Information contained in this publication is intended for informational purposes only and does not constitute legal advice or opinion, nor is it a substitute for the professional judgment of an attorney.
Last week, the Ninth Circuit Court of Appeals issued a favorable decision for healthcare employers regarding reasonable accommodation under the Americans with Disabilities Act, recognizing that regular attendance is an essential function of an intensive care unit nurse’s job. In Samper v. Providence St. Vincent Medical Center, a neo-natal intensive care (“NICU”) nurse suffering from fibromyalgia argued that the hospital failed to reasonably accommodate her condition by allowing her unlimited absences. The hospital’s leave of absence policy was already generous, providing every NICU nurse with five unplanned absences during any 12-month period. The district court granted summary judgment in favor of the hospital, holding that exempting the nurse from this absence policy was unreasonable.
The Ninth Circuit affirmed, finding that regular attendance was an essential function of the plaintiff’s job because: (1) continuity of service was necessary for patient care and coordinated teamwork; (2) NICU nurses have specialized training and it is difficult to find replacements; and (3) the life-saving work that NICU nurses perform makes attendance “even more essential” than at other jobs. The court distinguished NICU nurses from other occupations, like medical transcriptionists, who rarely have direct contact with patients. Unlike medical transcriptionists, NICU nurses are on the front lines providing life or death patient care. The court noted, “reliable, dependable performance requires reliable and dependable attendance. An employer need not provide accommodations that compromise performance quality—to require a hospital to do so could, quite literally, be fatal.”
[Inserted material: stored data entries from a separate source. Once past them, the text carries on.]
-- ==== Sys2Proof/Machine/LinkOps.lean ====
section
/-! DEFINITION. What the links send: flits with SEQ, ACK, NAK and LCRC (R304 to R307), frames on carriage paths (R331 to R334),
and the route of a packet (R326 to R328). -/

namespace Sys2Proof.Machine

/-- The retry buffer's limit in flits (R307). -/
def retryLimit : Nat := 2048

/-- The offset in the counter block of counter `i` of port `p` (Table 14-25). -/
def portCounter (p i : Nat) : Nat := 0x1000 + 0x40 * p + 4 * i

/-- The same of carriage path `w` of Cn. -/
def pathCounter (n w i : Nat) : Nat := 0x2000 + 0x800 * n + 0x40 * w + 4 * i

/-- A data flit sent on a link (R305, R306, R307): it takes the next SEQ, carries ACK, and NAK where one is due. -/
def Link.sendBody (l : Link) (tick : Nat) (mark : Bool) (body : List Byte) : Link × List Byte :=
  let f := flitBytes ⟨false, l.nakDue, l.txSeq, l.rxSeq, mark⟩ body
  ({ l with txSeq := (l.txSeq + 1) % 4096, kept := l.kept ++ [⟨l.txSeq, f⟩], nakDue := false,
            ackTick := if l.kept = [] then tick else l.ackTick }, f)

/-- An idle flit (Table 9-2): the SEQ to be used next, ACK, and NAK where one is due. -/
def Link.idleFlit (l : Link) (mark : Bool) : Link × List Byte :=
  ({ l with nakDue := false }, flitBytes ⟨true, l.nakDue, l.txSeq, l.rxSeq, mark⟩ [])

/-- Bodies sent while the retry buffer has room; the others wait (R307). -/
def Port.sendBodies (p : Port) (tick : Nat) : List (List Byte) → Port
  | [] => p
  | b :: bs =>
    if p.link.kept.length ≥ retryLimit then { p with link := { p.link with txq := p.link.txq ++ (b :: bs) } }
    else
      let r := p.link.sendBody tick false b
      Port.sendBodies { p with link := r.1, wire := p.wire ++ [r.2] } tick bs

/-- What waits for room is sent as far as there is room. -/
def Port.drain (p : Port) (tick : Nat) : Port :=
  let q := p.link.txq
  Port.sendBodies { p with link := { p.link with txq := [] } } tick q

/-- Packets sent on a native port. -/
def Port.sendPackets (p : Port) (tick : Nat) (pkts : List (List Byte)) : Port := p.sendBodies tick (packetBodies pkts)

/-- The tag control of a channel (R332), where tagging is enabled. -/
def State.carrTag (s : State) (vc : Nat) : Option Nat :=
  let c := s.reg 0x106004
  if flag c 0 then
    some (field c 12 1 + 2 ^ 13 * (if vc = 0 then field c 15 13 else if vc = 1 ∨ vc = 2 then field c 18 16
      else if vc = 3 then field c 21 19 else field c 24 22))
  else none

/-- The MAC address of carriage port Cn of a package (R332). -/
def State.mac (s : State) (coord n : Nat) : List Byte :=
  macAddress (field (s.reg 0x106000) 23 16) (field (s.reg 0x106000) 31 24) coord n

/-- The coordinate of the peer of path `w`: this package's, with that W (R337). -/
def State.pathPeer (s : State) (w : Nat) : Nat := packCoord ((coordAxes s.coord).set 3 w)

/-- A frame with a packet, or an ACKONLY frame, on path `w` of Cn. -/
def State.frame (s : State) (n w : Nat) (pkt : Option (List Byte)) (pseq : Nat) (l : Link) : List Byte :=
  let vc := match pkt with | some b => bytesAt b 0 1 / 32 | none => 4
  let body := carriageHead pkt.isNone l.nakDue l.rxSeq pseq ++ (match pkt with | some b => padTo 8 b | none => [])
  frameBytes (s.mac (s.pathPeer w) n) (s.mac s.coord n) (s.carrTag vc) (field (s.reg 0x106000) 15 0) body

/-- Retry room of a carriage port, shared among its paths (R334): bytes of the frames held by all of them. -/
def State.pathsHeld (s : State) (n : Nat) : Nat :=
  sumNat ((List.range 32).map (fun w => sumNat ((s.path n w).kept.map (fun k => roundUp k.bytes.length 8 + 34))))

/-- A packet sent in its own frame on a path (R331, R334); it waits where the retry buffer is full. -/
def State.sendFrame (s : State) (n w : Nat) (pkt : List Byte) : State :=
  let l := s.path n w
  if s.pathsHeld n + 4178 > 512 * 1024 then s.onPath n w (fun l => { l with txq := l.txq ++ [pkt] })
  else
    let f := s.frame n w (some pkt) l.txSeq l
    let s := s.onPath n w (fun l => { l with txSeq := (l.txSeq + 1) % 65536, kept := l.kept ++ [⟨l.txSeq, pkt⟩], nakDue := false,
                                             ackOwed := none, ackTick := if l.kept = [] then s.count else l.ackTick })
    s.onPort (32 + n) (fun p => { p with wire := p.wire ++ [f] })

/-- The W coordinate of a packet's destination. -/
def packetW (pkt : List Byte) : Nat := bytesAt pkt 10 2 % 32

/-- A port is UP towards a packet's destination (R324): on a carriage port, the path to it. -/
def State.upTowards (s : State) (p dst : Nat) : Bool :=
  if p < 32 then (s.port p).link.st = .up
  else if p < 36 then (s.path (p - 32) (dst % 32)).st = .up
  else true

/-- Packets put on a port: nothing is sent where the port is not UP (R324). -/
def State.transmit (s : State) (p : Nat) (pkts : List (List Byte)) : State :=
  match pkts with
  | [] => s
  | b :: _ =>
    if !s.upTowards p (bytesAt b 10 2) then s
    else if p < 32 then s.onPort p (fun q => q.sendPackets s.count pkts)
    else if p < 36 then pkts.foldl (fun s b => s.sendFrame (p - 32) (packetW b) b) s
    else s

/-! ### Routes -/

/-- Distance from `a` to `b` on a ring of extent `e`, toward +1. -/
def ringDist (e a b : Nat) : Nat := if e = 0 then 0 else (b + e - a % e) % e

/-- The port of a ring axis by its pair and direction: the even port leads toward +1 (Table 1-8). -/
def ringPort (axisY : Bool) (pair : Nat) (plus : Bool) : Nat :=
  (if axisY then 16 else 0) + 4 * pair + (if plus then 0 else 1)

/-- The port by which a VC3 packet from `src` to `dst` leaves this package (R326), and whether the hop crosses the wrap
(R327). None at the destination. -/
def State.route (s : State) (src dst : Nat) : Option (Nat × Bool) :=
  let own := coordAxes s.coord
  let d := coordAxes dst
  let ext := s.image.config.extents
  let x := src ^^^ dst
  if nth own 0 0 ≠ nth d 0 0 then
    some (4 * ((nth own 0 0 ^^^ nth d 0 0) - 1) + (if flag x 2 then 3 else 2), false)
  else
    let ring := fun (axisY : Bool) (i : Nat) => (show Option (Nat × Bool) from
      let e := nth ext i 1
      let up := ringDist e (nth own i 0) (nth d i 0)
      let plus := decide (up ≤ e - up)
      some (ringPort axisY (x % 4) plus, if plus then nth own i 0 + 1 == e else nth own i 0 == 0))
    if nth own 1 0 ≠ nth d 1 0 then ring false 1
    else if nth own 2 0 ≠ nth d 2 0 then ring true 2
    else if nth own 3 0 ≠ nth d 3 0 then some (32 + x % 4, false)
    else none

/-- A port input whose VC3 packet is bound for this output: its FAN and the tick are noted (R329). -/
def Port.noteInput (p : Port) (input fan tick : Nat) : Port :=
  if input ≥ 36 then p
  else if p.arb.any (fun a => a.input == input) then
    { p with arb := p.arb.map (fun a => if a.input = input then { a with fan := fan, tick := tick } else a) }
  else { p with arb := p.arb ++ [⟨input, fan, tick, 0⟩] }

/-- A packet's 16-byte extension, or nothing. -/
def extBytes (pkt : List Byte) (h : PktHead) : List Byte := (pkt.drop 32).take (if h.ext then 16 else 0)

/-- A VC3 packet queued at an output port. -/
def State.queueGround (s : State) (out input : Nat) (pkt : List Byte) (h : PktHead) : State :=
  s.onPort out (fun p => { p.noteInput input h.fan s.count with
    ground := p.ground ++ [⟨input, packetBytes h (extBytes pkt h) (packetPayload pkt)⟩] })

/-- A VC3 packet that originates here or passes through, queued at the port its route names (R326, R327, R329): `input` is
the port it came by, or a local source. An answer to an auxiliary node of this package leaves on P30 or P31. -/
def State.sendGround (s : State) (input : Nat) (pkt : List Byte) : State :=
  let h := PktHead.parse pkt
  match s.route h.src h.dst with
  | none => if h.auxdst then s.queueGround (if h.auxport then 31 else 30) input pkt { h with dl := false } else s
  | some (out, wrap) =>
    let turn := ringPair input ≠ ringPair out ∧ ringPair out ≠ none
    let dl := if ringPair out = none then false else if turn then wrap else h.dl || wrap
    s.queueGround out input pkt { h with dl := dl }

/-- The N port of slice `d - 1` toward the member whose N coordinate differs by `d` (R127); the even one of the pair. -/
def nPort (d : Nat) : Nat := 4 * (d - 1) + 2

/-! ### Packets received -/

/-- A counter of a port or, for a packet of a carriage port, of the path from the pod that sent it (Table 14-25). -/
def State.linkCount (s : State) (p w i n : Nat) : State :=
  if p < 32 then s.bump (portCounter p i) noUnit n
  else s.bump (pathCounter (p - 32) w i) noUnit n

/-- Credit units of a packet: its padded length in units of 256 bytes (R325). -/
def creditUnits (pkt : List Byte) : Nat := ceilDiv (roundUp pkt.length 8) 256

/-- The credit counter of a packet: VC3 lane 0, VC3 lane 1, VC4; none for the others (R325). -/
def creditClass (h : PktHead) : Option Nat :=
  if h.vc = 3 then some (if h.dl then 1 else 0)
  else if h.vc = 4 ∧ h.type ≠ 0x14 then some 2
  else none

/-- The room of a packet in the receive buffer is freed: its credit is owed to the peer (R325). -/
def State.owe (s : State) (p : Nat) (pkt : List Byte) : State :=
  let h := PktHead.parse pkt
  match creditClass h with
  | none => s
  | some c =>
    let f := fun (l : Link) => { l with owed := l.owed.modify c (· + creditUnits pkt) }
    if p < 32 then s.onPort p (fun q => { q with link := f q.link }) else s.onPath (p - 32) (h.src % 32) f

/-- A packet taken from the receive buffer of a port: it must be the oldest of its channel there (R317), and of the type that
the row handles. None where it is not. -/
def State.takeRx (s : State) (p : Nat) (pkt : List Byte) (type : Nat) : Option State :=
  let vc := bytesAt pkt 0 1 / 32
  if bytesAt pkt 0 1 % 32 = type ∧ (s.port p).rx.find? (fun b => bytesAt b 0 1 / 32 == vc) = some pkt then
    some ((s.onPort p (fun q => { q with rx := q.rx.erase pkt })).owe p pkt)
  else none

/-- A row that handles a received packet: nothing happens where the packet does not wait at the port. -/
def State.received (s : State) (p : Nat) (pkt : List Byte) (type : Nat) (run : State → State) : State :=
  match s.takeRx p pkt type with
  | some t => run t
  | none => s

/-- The ring axis of a ring port and whether packets that arrive on it travel toward +1: the odd port faces -1 (Table 1-8). -/
def arrivalAxis (p : Nat) : Option (Nat × Bool) :=
  if p < 32 ∧ p % 4 < 2 then some (if p < 16 then 1 else 2, p % 4 == 1) else none

/-- A packet that arrived on a ring port has passed its destination on that axis (R328): its distance along its direction of
travel is neither 0 nor less than the distance from its source. -/
def State.passedDest (s : State) (p : Nat) (h : PktHead) : Bool :=
  match arrivalAxis p with
  | none => false
  | some (i, plus) =>
    let e := nth s.image.config.extents i 1
    let at_ := fun c => nth (coordAxes c) i 0
    let dist := fun a b => if plus then ringDist e a b else ringDist e b a
    let rest := dist (at_ s.coord) (at_ h.dst)
    rest ≠ 0 && rest ≥ dist (at_ h.src) (at_ h.dst)

/-- A received VC3 packet: for this package it is handled; for another, or for a node on an auxiliary port, it is forwarded, or
discarded where it has passed its destination (R326, R328). -/
def State.ground (s : State) (p : Nat) (pkt : List Byte) (type : Nat) (run : PktHead → State → State) : State :=
  s.received p pkt type (fun s =>
    let h := PktHead.parse pkt
    if s.passedDest p h then s.linkCount p (h.src % 32) 8 1
    else if h.dst = s.coord ∧ !h.auxdst then run h s
    else s.sendGround p pkt)

end Sys2Proof.Machine
end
Importantly, the crux of the Ninth Circuit’s decision focused on the fact that the plaintiff was attempting to flout the hospital’s absence policy by coming and going as she pleased, without regard to any limit or notice regarding absences. By focusing on the unlimited number of absences that the plaintiff requested, the court left open the possibility that allowing an employee a specific number of additional unplanned absences might be reasonable in certain circumstances. Similarly, it remains unclear if the court would consider unlimited planned absences reasonable in certain circumstances because planned absences would allow an employer more time to find coverage for the absent employee.
In light of Samper, healthcare employers evaluating additional absences as a potential reasonable accommodation for an employee with a disability should carefully review the requesting employee’s specialized skill set and amount of patient interaction, as well as the extent to which patient care would be compromised if the employer were to allow additional absences.